Accrocher dans la pile TCP en C
https://stackoverflow.com/questions/63157
italiano
english
français
española
中国
日本の
العربية
Deutsch
한국어
Português
RussianQuestion
Ce n’est pas simplement une capture que je cherche à faire ici. Je veux tout d’abord capturer le paquet, puis en temps réel, rechercher dans la charge utile des données spécifiques, les supprimer, injecter une signature et réinjecter le paquet dans la pile pour qu’il soit envoyé comme avant.
J'ai lu les sockets de renvoi ipfw avec IPFW et cela semble très prometteur. Qu'en est-il des exemples de modification de paquets et de réinjection dans la pile à l'aide de sockets de déviation? Aussi, par curiosité, serait-il possible de lire les données du socket en utilisant Java ou est-ce que cela me restreindrait par des compressions et des réinjections, etc.?
La solution
J'allais faire écho aux autres réponses recommandant iptables (en fonction de la complexité des motifs que vous essayez de faire correspondre et des modifications de paquet que vous voulez apporter) - jusqu'à ce que je remarque l'existence de la balise BSD la question.
Comme Stephen Pellicer l'a déjà mentionné, libpcap est une bonne option pour capturer les paquets. Je pense cependant que libpcap peut également être utilisé pour envoyer des paquets. Pour référence, je suis presque sûr que tcpreplay l'utilise pour relire les fichiers au format pcap.
Autres conseils
Voir les sockets de déviation: Détourner des sockets mini HOWTO .
Ils fonctionnent en transmettant le trafic correspondant à une certaine règle ipfw à un socket brut spécial qui peut ensuite réinjecter le trafic modifié dans les couches réseau.

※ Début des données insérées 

/-- A host read while the slot of its port holds SE bytes (R342). -/
def State.heldRead (s : State) (c : Nat) (k : Slot) (r : HostRead) (want : List Nat) : State :=
  let hit := k.bytes.filter (fun p => want.contains p.1)
  let t := s.setSlot c (some { k with bytes := k.bytes.filter (fun p => !want.contains p.1) })
  t.freshRead c { r with got := hit } (want.filter (fun a => !hit.any (fun p => p.1 == a))) false

/-- BAR2_READ. -/
def State.bar2Read (s : State) (c off : Nat) (enables : List Bool) (id : Nat) : State :=
  let g := c / 2
  let addrs : List (Option Nat) := (List.range enables.length).map (fun i =>
    if enables.getD i false then some (s.cameraAddr c (off + i)) else none)
  let want := addrs.filterMap (fun a => a)
  let first := want.headD (s.cameraAddr c off)
  let r : HostRead := { id := id, port := c, addrs := addrs }
  if s.quenched then s.emit (.completion id false (want.map (fun _ => 0xFF)))
  else if s.portDown c && want.isEmpty then (s.failWhole c first 8).emit (s.failedCompletion g r)
  else
    let r := { r with waits := s.openWrites c }
    if s.portDown c then s.freshRead c r want false
    else if 256 < want.length then (s.failWhole c first 10).addRead c { r with bad := true }
    else match s.slotOf c with
      | some k =>
        if k.se then s.heldRead c k r want
        else if !want.isEmpty && want.all (fun a => k.bytes.any (fun p => p.1 == a)) then s.addRead c { r with got := k.bytes }
        else s.freshRead c r want true
      | none => s.freshRead c r want true

/-- READ_LIMIT: a BAR2 read has been outstanding READ_LIMIT µs (R340). -/
def State.readLimit (s : State) (c id : Nat) : State :=
  let g := c / 2
  match (s.engine g).reads.find? (fun r => r.id == id && r.port == c) with
  | none => s
  | some r =>
    let t := if r.bad then s else match (s.engine g).reqs.find? (fun q => q.purpose == .hostRead r.key) with
      | some q => (s.logEntry c q.addr [] q.tag 9 1 0 q.len).raise (brgPage g) 1
      | none => s.failWhole c r.first 9
    t.failRead g r.key

/-! ### Sending (R87, R327, R331 to R333, R343) -/

/-- The bytes of a request packet (R87, R327). -/
def Req.packet (r : Req) : List Byte :=
  let data := if r.op = 2 then leBytes 4 r.len else r.data
  let head := leBytes 1 r.op ++ leBytes 1 (r.cls + 8 * (r.port % 2)) ++ leBytes 2 r.tag ++ leBytes 4 r.addr ++
    leBytes 2 data.length ++ [0, 0]
  head ++ leBytes 2 (crc16 head) ++ (if data.isEmpty then [] else data ++ leBytes 4 (crc32 data))

/-- The request is a write that the device generates (R332), other than a lane-mask write. -/
def Purpose.waitsForLock : Purpose → Bool
  | .settings _ => true | .shotCtrl => true | .linkRate _ => true | .trainOn => true | .trainOff => true | .loopBuf => true
  | .farLoop => true | .prbsSel => true | .testOff => true
  | .hostWrite => false | .hostRead _ => false | .pcWrite => false | .laneMask => false | .poll => false | .lock => false
  | .unlock => false | .discMagic => false | .discCaps => false | .discIdent => false

/-- A lock lets the request be sent: PC_WRITE and lane-mask writes of either port, and the other requests of the locking port
but for polls and for the writes that the device generates (R343; log entry 36). -/
def State.lockAllows (s : State) (r : Req) : Bool :=
  match (s.engine (r.port / 2)).lockPort with
  | none => true
  | some p =>
    r.purpose == .pcWrite || r.purpose == .laneMask || (r.port == p && r.cls != 4 && !r.purpose.waitsForLock)

/-- Requests of a class that a port may have outstanding (R331). -/
def classLimit (cls : Nat) : Nat := if cls = 0 then 8 else if cls = 1 then 4 else if cls = 2 then 16 else 1

/-- The port is within the outstanding limit of the class (R331). -/
def State.classRoom (s : State) (c cls : Nat) : Bool :=
  decide (((s.engine (c / 2)).reqs.filter (fun r => r.port == c && r.cls == cls && r.state != .queued)).length < classLimit cls)

/-- No write of the request's port with an earlier tag is still open (R333). -/
def State.readMayGo (s : State) (r : Req) : Bool :=
  !(((s.engine (r.port / 2)).reqs.takeWhile (fun q => !(q.port == r.port && q.tag == r.tag))).any
    (fun q => q.port == r.port && q.op == 1))

/-- The first request of a class, of one port or of either, that can be sent. -/
def State.firstOf (s : State) (g cls : Nat) (port : Option Nat) : Option Req :=
  (s.engine g).reqs.find? (fun r =>
    r.cls == cls && r.state == .queued && (match port with | some c => r.port == c | none => true) &&
    s.lockAllows r && s.classRoom r.port cls && (cls != 1 || s.readMayGo r))

/-- Place k of the round robin: port A RR, port A PW, port B RR, port B PW (R332). -/
def State.robinOf (s : State) (g k : Nat) : Option Req := s.firstOf g ((k + 1) % 2) (some (2 * g + k / 2 % 2))

/-- The first eligible request of the engine (R332), and the place of the round robin it takes, if it takes one. -/
def State.eligible (s : State) (g : Nat) : Option (Req × Option Nat) :=
  match s.firstOf g 2 none with
  | some r => some (r, none)
  | none =>
    match s.firstOf g 4 none with
    | some r => some (r, none)
    | none =>
      let k := (s.engine g).turn
      ((List.range 4).findSome? (fun i => (s.robinOf g ((k + i) % 4)).map (fun r => (r, (k + i) % 4)))).map
        (fun p => (p.1, some p.2))

/-- Change a request of an engine. -/
def State.onReq (s : State) (r : Req) (f : Req → Req) : State :=
  let e := s.engine (r.port / 2)
  s.setEngine (r.port / 2) { e with reqs := e.reqs.map (fun q => if q.port = r.port && q.tag = r.tag then f q else q) }

/-- The lock of a port ends (R344). -/
def State.endLock (s : State) (c : Nat) : State :=
  let g := c / 2
  if (s.engine g).lockPort = some c then
    (s.put (BRG.PORT_STATUS_LOCKED g (c % 2)) 0).setEngine g { s.engine g with lockPort := none }
  else s

/-- A request leaves on the control lane. A read is not extended while the slot holds SE bytes (R342). -/
def State.sendReq (s : State) (r : Req) : State :=
  let r := if s.holdsSe r.port then { r with len := r.want } else r
  let t := (s.onReq r (fun q => { q with state := .outstanding, len := r.len })).emit (.lanePacket (r.port / 2) r.packet)
  if r.purpose = .unlock then t.endLock r.port else t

Si vous ne recherchez que la capture de paquets, libpcap est très populaire. Il est utilisé dans des outils de base tels que tcpdump et ethereal. En ce qui concerne la "connexion à la pile", à moins que vous ne envisagiez de modifier fondamentalement la manière dont le réseau est mis en œuvre (c'est-à-dire d'ajouter votre propre couche ou de modifier le comportement de TCP), votre idée d'utiliser un IPF pour la modification ou l'intervention de paquets comme le meilleur pari. Sous Linux, ils ont une cible de redirection spécifique pour les modules d’espace utilisateur. IPF a probablement quelque chose de similaire ou vous pouvez modifier IPF pour faire quelque chose de similaire.
Si vous souhaitez uniquement visualiser les paquets, libpcap est la solution. Vous pouvez le trouver à l'adresse: http://www.tcpdump.org/
Il est possible de le faire dans l’espace utilisateur avec la cible iptables QUEUE ou NFQUEUE, je pense. L’application client se connecte à une file d’attente et reçoit tous les paquets correspondants, qu’elle peut modifier avant leur réinjection (elle peut également les supprimer si elle le souhaite).
Il existe une bibliothèque client libnetfilter_queue avec laquelle elle doit être liée. Malheureusement, la documentation est minime, mais il y a des publications et des exemples de listes de diffusion qui circulent.
Pour des raisons de performances, vous ne voudrez pas utiliser ceci pour chaque paquet, mais seulement pour ceux qui correspondent, que vous devrez faire correspondre à l’aide des règles iptables standard. Si cela ne suffit pas, vous devrez écrire votre propre module de noyau Netfilter.